Dataset items:

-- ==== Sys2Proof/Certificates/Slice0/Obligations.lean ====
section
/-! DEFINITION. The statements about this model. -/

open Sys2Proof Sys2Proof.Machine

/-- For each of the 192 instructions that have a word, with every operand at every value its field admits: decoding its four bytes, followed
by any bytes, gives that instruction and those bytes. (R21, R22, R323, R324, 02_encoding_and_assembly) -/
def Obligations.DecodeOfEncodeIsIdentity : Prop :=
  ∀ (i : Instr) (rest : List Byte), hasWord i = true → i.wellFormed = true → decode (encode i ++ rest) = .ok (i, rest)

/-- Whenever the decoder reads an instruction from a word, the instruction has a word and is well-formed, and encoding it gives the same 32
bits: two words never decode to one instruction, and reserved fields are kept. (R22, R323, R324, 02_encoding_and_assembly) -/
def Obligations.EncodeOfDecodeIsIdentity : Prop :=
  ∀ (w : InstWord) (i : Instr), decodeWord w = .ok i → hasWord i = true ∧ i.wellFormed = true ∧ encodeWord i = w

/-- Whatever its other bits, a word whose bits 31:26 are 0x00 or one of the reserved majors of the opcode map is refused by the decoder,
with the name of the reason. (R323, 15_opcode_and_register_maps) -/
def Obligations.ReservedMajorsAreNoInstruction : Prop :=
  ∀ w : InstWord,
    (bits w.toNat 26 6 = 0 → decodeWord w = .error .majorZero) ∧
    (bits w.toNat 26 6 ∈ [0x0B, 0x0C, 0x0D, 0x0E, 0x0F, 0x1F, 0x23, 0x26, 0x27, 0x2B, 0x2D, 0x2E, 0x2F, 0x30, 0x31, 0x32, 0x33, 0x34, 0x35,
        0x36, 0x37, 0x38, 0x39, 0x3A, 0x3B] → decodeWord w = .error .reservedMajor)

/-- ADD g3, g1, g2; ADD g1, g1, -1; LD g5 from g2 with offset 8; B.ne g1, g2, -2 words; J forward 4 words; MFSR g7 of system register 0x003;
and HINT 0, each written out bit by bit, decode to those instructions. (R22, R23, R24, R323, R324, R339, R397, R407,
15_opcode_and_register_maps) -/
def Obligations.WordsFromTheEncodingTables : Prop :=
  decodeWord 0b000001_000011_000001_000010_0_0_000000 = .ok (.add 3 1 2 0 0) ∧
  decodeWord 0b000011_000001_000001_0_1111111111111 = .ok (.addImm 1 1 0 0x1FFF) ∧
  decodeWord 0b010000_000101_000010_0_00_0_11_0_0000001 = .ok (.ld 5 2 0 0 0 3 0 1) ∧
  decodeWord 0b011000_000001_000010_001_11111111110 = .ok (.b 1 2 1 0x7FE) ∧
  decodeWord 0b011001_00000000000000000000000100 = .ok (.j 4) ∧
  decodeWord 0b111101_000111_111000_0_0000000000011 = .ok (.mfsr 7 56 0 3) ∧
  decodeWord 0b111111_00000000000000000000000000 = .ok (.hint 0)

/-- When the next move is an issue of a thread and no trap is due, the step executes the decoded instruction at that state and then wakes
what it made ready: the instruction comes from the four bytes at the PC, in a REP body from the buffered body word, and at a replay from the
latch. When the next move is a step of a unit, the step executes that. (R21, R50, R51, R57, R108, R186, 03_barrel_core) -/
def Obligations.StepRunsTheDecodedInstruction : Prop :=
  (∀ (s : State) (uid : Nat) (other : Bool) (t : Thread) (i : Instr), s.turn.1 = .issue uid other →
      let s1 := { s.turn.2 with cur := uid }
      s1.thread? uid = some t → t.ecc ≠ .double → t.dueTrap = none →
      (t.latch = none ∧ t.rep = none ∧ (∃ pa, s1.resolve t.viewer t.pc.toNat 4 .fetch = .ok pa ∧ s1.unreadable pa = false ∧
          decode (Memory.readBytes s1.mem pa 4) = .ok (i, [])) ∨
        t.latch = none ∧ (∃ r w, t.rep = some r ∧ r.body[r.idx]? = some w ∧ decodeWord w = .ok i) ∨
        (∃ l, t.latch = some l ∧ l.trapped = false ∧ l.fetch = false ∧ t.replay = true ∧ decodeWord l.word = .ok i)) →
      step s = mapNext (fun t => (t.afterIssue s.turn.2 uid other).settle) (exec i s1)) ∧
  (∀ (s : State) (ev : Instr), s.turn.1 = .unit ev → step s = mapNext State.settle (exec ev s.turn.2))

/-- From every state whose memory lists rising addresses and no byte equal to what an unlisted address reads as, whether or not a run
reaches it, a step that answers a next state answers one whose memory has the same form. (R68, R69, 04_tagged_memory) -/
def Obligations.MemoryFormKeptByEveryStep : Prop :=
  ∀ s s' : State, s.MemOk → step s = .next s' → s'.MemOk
---
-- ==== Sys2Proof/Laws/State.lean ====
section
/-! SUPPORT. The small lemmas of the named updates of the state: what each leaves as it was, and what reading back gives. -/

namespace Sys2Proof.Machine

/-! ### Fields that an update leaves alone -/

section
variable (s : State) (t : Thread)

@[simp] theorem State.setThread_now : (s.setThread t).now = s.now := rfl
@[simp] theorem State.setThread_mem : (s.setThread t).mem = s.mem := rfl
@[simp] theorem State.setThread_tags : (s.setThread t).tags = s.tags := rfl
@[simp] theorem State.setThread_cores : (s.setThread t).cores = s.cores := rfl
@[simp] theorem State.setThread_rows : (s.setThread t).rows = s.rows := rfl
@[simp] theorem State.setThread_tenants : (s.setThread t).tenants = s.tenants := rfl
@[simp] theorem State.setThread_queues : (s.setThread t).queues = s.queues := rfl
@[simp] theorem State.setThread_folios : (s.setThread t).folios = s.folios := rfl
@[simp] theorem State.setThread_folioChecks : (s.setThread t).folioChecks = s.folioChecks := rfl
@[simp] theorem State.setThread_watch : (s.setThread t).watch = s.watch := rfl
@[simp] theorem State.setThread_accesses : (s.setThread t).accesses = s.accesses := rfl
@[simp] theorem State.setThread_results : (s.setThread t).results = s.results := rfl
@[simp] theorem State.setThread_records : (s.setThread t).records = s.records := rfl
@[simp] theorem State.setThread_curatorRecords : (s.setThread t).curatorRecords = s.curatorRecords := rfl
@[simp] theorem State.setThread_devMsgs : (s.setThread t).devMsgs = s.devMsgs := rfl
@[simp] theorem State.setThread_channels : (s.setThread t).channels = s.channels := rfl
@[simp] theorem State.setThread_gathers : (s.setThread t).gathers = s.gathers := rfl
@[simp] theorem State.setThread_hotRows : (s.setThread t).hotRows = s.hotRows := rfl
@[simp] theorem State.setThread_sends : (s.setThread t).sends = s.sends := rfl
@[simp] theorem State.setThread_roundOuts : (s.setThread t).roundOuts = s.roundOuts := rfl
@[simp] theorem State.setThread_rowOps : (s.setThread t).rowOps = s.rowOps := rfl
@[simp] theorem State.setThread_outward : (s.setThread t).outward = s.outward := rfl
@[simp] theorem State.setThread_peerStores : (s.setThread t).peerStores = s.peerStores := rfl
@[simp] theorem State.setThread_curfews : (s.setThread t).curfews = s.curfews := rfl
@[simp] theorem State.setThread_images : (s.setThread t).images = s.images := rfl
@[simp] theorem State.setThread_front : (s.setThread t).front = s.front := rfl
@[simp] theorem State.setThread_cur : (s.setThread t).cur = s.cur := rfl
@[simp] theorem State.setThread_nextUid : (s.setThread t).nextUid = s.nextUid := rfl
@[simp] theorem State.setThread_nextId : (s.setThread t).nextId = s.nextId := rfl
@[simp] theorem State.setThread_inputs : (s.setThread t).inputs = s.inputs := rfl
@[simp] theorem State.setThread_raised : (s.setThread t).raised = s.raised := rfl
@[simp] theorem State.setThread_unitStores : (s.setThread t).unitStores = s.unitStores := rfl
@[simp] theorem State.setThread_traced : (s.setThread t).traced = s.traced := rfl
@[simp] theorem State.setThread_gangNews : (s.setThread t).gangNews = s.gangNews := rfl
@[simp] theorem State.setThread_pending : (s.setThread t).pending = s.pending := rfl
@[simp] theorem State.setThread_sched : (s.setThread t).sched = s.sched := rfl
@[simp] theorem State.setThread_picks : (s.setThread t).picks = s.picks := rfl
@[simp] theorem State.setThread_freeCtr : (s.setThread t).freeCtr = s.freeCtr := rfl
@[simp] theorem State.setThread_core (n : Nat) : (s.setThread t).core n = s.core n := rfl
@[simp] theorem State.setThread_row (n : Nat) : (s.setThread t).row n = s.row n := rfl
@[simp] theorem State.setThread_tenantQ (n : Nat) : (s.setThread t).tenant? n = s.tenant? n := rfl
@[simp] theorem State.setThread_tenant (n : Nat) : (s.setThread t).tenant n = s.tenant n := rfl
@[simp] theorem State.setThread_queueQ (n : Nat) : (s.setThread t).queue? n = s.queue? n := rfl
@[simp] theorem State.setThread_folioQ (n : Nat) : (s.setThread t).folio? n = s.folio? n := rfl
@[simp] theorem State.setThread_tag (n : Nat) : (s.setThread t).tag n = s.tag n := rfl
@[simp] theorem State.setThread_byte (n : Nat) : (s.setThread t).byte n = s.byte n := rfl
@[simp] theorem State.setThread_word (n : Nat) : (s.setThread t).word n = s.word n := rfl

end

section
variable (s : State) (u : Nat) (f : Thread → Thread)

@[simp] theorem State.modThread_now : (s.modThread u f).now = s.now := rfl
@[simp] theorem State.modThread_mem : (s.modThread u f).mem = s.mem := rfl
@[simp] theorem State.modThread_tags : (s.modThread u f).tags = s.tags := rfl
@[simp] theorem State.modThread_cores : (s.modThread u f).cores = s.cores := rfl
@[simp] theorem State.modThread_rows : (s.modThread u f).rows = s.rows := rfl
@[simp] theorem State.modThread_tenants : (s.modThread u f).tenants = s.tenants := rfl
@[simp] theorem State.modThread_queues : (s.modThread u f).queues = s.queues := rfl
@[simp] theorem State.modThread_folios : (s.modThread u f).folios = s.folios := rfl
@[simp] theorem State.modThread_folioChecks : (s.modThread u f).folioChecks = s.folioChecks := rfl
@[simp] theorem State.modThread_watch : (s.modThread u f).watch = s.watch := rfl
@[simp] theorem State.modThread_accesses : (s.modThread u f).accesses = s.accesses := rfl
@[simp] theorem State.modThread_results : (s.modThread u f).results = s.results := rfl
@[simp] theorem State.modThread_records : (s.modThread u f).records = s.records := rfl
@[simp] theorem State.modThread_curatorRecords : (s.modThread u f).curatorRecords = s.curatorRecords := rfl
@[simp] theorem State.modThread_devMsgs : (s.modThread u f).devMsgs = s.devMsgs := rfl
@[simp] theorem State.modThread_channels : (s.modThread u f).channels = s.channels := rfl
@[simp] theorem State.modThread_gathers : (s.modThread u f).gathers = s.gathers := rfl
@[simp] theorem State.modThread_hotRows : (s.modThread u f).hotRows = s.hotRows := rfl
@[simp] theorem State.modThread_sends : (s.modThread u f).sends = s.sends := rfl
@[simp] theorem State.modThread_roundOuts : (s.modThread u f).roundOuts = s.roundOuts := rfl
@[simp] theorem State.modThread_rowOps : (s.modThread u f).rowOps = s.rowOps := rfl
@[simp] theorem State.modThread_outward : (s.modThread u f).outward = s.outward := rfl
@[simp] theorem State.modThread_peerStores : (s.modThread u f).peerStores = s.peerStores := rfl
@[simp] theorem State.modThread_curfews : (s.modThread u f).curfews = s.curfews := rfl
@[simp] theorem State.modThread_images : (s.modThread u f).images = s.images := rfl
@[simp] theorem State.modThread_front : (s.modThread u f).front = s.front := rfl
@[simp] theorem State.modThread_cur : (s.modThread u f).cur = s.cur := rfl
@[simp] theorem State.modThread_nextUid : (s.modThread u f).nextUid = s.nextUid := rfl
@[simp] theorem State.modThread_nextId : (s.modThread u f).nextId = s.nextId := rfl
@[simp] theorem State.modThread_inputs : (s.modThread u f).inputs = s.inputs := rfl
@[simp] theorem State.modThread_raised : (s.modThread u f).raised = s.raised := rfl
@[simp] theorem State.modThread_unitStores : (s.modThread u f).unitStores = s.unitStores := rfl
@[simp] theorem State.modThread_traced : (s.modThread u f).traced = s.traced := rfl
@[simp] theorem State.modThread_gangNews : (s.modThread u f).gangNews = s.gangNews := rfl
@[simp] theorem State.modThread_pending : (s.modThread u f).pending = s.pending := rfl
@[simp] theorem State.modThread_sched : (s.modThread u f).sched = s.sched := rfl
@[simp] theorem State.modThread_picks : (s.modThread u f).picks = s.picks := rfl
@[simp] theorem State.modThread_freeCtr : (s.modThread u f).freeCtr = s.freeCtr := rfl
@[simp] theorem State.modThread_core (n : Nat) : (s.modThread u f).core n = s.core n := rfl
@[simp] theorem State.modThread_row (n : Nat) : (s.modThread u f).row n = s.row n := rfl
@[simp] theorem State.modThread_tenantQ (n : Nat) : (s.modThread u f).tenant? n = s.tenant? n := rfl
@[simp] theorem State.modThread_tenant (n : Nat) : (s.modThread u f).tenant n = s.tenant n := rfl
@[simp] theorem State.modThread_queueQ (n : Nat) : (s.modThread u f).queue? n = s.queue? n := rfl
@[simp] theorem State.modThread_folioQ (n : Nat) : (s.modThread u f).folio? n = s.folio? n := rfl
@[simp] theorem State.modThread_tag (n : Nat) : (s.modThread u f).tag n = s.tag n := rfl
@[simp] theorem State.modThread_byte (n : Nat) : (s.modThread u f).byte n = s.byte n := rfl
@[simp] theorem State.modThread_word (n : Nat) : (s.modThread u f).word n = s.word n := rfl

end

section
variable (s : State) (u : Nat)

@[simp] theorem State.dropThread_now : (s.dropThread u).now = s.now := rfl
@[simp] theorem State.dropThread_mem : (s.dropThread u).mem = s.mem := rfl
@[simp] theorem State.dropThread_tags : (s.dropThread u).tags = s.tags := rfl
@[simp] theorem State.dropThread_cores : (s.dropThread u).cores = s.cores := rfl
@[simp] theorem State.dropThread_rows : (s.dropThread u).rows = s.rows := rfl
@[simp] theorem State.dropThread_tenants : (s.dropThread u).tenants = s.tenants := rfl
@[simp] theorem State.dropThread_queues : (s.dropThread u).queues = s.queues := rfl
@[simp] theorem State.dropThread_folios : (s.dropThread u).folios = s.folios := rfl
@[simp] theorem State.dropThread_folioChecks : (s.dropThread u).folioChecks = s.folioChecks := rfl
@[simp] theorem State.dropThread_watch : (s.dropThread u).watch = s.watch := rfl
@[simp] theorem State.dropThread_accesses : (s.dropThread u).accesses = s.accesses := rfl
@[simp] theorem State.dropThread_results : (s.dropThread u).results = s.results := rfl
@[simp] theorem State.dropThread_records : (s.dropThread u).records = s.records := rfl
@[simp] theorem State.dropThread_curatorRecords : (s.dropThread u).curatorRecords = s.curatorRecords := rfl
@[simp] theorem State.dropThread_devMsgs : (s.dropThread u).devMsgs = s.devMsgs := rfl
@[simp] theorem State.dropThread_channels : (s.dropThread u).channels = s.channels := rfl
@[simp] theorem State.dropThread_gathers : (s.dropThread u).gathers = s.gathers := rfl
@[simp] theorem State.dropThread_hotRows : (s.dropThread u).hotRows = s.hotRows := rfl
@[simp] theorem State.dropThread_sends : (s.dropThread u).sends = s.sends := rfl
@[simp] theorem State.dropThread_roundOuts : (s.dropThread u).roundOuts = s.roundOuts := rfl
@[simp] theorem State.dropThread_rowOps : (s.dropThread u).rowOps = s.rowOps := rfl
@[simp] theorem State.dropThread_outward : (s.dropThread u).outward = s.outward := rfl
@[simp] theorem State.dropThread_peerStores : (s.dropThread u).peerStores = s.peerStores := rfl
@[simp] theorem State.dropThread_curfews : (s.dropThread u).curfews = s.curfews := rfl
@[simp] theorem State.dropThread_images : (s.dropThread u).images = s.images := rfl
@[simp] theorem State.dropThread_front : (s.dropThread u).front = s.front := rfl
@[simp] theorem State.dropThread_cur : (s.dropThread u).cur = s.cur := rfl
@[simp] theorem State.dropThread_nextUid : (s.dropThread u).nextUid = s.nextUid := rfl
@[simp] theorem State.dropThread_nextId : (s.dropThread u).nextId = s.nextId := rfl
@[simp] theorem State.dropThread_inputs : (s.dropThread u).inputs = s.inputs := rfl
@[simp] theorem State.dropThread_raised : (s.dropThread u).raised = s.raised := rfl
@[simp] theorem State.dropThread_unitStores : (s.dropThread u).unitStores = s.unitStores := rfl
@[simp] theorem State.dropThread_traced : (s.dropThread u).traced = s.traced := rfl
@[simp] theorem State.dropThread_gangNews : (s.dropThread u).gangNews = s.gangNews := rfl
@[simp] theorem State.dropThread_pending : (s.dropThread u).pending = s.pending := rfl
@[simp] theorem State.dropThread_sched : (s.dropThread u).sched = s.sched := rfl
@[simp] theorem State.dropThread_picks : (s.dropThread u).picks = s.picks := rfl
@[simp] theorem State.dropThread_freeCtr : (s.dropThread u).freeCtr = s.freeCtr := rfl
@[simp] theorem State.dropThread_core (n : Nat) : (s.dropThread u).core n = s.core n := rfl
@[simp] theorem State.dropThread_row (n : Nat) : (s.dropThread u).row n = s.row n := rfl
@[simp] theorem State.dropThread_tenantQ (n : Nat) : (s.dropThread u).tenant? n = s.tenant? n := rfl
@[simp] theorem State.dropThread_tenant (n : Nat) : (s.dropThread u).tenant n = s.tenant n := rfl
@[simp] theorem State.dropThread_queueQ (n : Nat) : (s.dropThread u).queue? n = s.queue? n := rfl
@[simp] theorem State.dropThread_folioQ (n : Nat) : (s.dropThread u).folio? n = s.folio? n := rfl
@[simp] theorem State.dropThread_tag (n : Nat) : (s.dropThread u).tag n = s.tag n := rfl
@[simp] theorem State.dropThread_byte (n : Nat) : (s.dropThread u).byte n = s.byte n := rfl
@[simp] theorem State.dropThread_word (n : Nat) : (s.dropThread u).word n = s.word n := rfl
...
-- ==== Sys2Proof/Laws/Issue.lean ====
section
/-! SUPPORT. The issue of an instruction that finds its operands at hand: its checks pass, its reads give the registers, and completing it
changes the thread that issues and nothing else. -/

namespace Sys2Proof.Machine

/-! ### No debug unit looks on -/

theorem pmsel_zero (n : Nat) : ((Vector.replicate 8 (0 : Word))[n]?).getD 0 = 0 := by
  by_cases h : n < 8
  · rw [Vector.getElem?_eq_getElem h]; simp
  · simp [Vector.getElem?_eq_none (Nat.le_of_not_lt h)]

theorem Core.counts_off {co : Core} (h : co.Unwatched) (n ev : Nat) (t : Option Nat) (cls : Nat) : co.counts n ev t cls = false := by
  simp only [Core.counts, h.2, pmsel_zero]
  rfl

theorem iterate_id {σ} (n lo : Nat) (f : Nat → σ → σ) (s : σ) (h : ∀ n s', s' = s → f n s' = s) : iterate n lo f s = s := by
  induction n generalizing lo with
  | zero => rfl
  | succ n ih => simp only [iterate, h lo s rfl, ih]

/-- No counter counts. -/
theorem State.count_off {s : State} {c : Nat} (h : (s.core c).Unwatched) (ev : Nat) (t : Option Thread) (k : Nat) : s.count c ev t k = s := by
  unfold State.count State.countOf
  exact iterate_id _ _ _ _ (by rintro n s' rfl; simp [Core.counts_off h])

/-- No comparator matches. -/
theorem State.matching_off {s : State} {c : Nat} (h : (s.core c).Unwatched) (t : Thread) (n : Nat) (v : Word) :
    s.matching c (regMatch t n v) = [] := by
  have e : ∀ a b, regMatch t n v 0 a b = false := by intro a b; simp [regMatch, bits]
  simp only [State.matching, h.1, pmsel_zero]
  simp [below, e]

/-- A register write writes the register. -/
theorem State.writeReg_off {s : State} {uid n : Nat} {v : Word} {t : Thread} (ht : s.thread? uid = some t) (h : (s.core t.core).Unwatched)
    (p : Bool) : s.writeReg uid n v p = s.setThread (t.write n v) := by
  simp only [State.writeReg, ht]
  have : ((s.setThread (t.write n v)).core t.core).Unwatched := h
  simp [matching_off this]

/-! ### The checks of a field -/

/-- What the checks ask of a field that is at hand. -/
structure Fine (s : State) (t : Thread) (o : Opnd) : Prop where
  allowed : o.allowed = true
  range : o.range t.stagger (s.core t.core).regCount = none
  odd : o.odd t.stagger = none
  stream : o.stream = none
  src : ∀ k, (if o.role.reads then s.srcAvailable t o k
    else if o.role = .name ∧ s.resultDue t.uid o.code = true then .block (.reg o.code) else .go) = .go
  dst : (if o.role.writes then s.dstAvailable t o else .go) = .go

**EXERCISE OBJECTIVE**
Filter the entries down to the lines with the word "hotRows" in them.

**RESULT**
@[simp] theorem State.setThread_hotRows : (s.setThread t).hotRows = s.hotRows := rfl
@[simp] theorem State.modThread_hotRows : (s.modThread u f).hotRows = s.hotRows := rfl
@[simp] theorem State.dropThread_hotRows : (s.dropThread u).hotRows = s.hotRows := rfl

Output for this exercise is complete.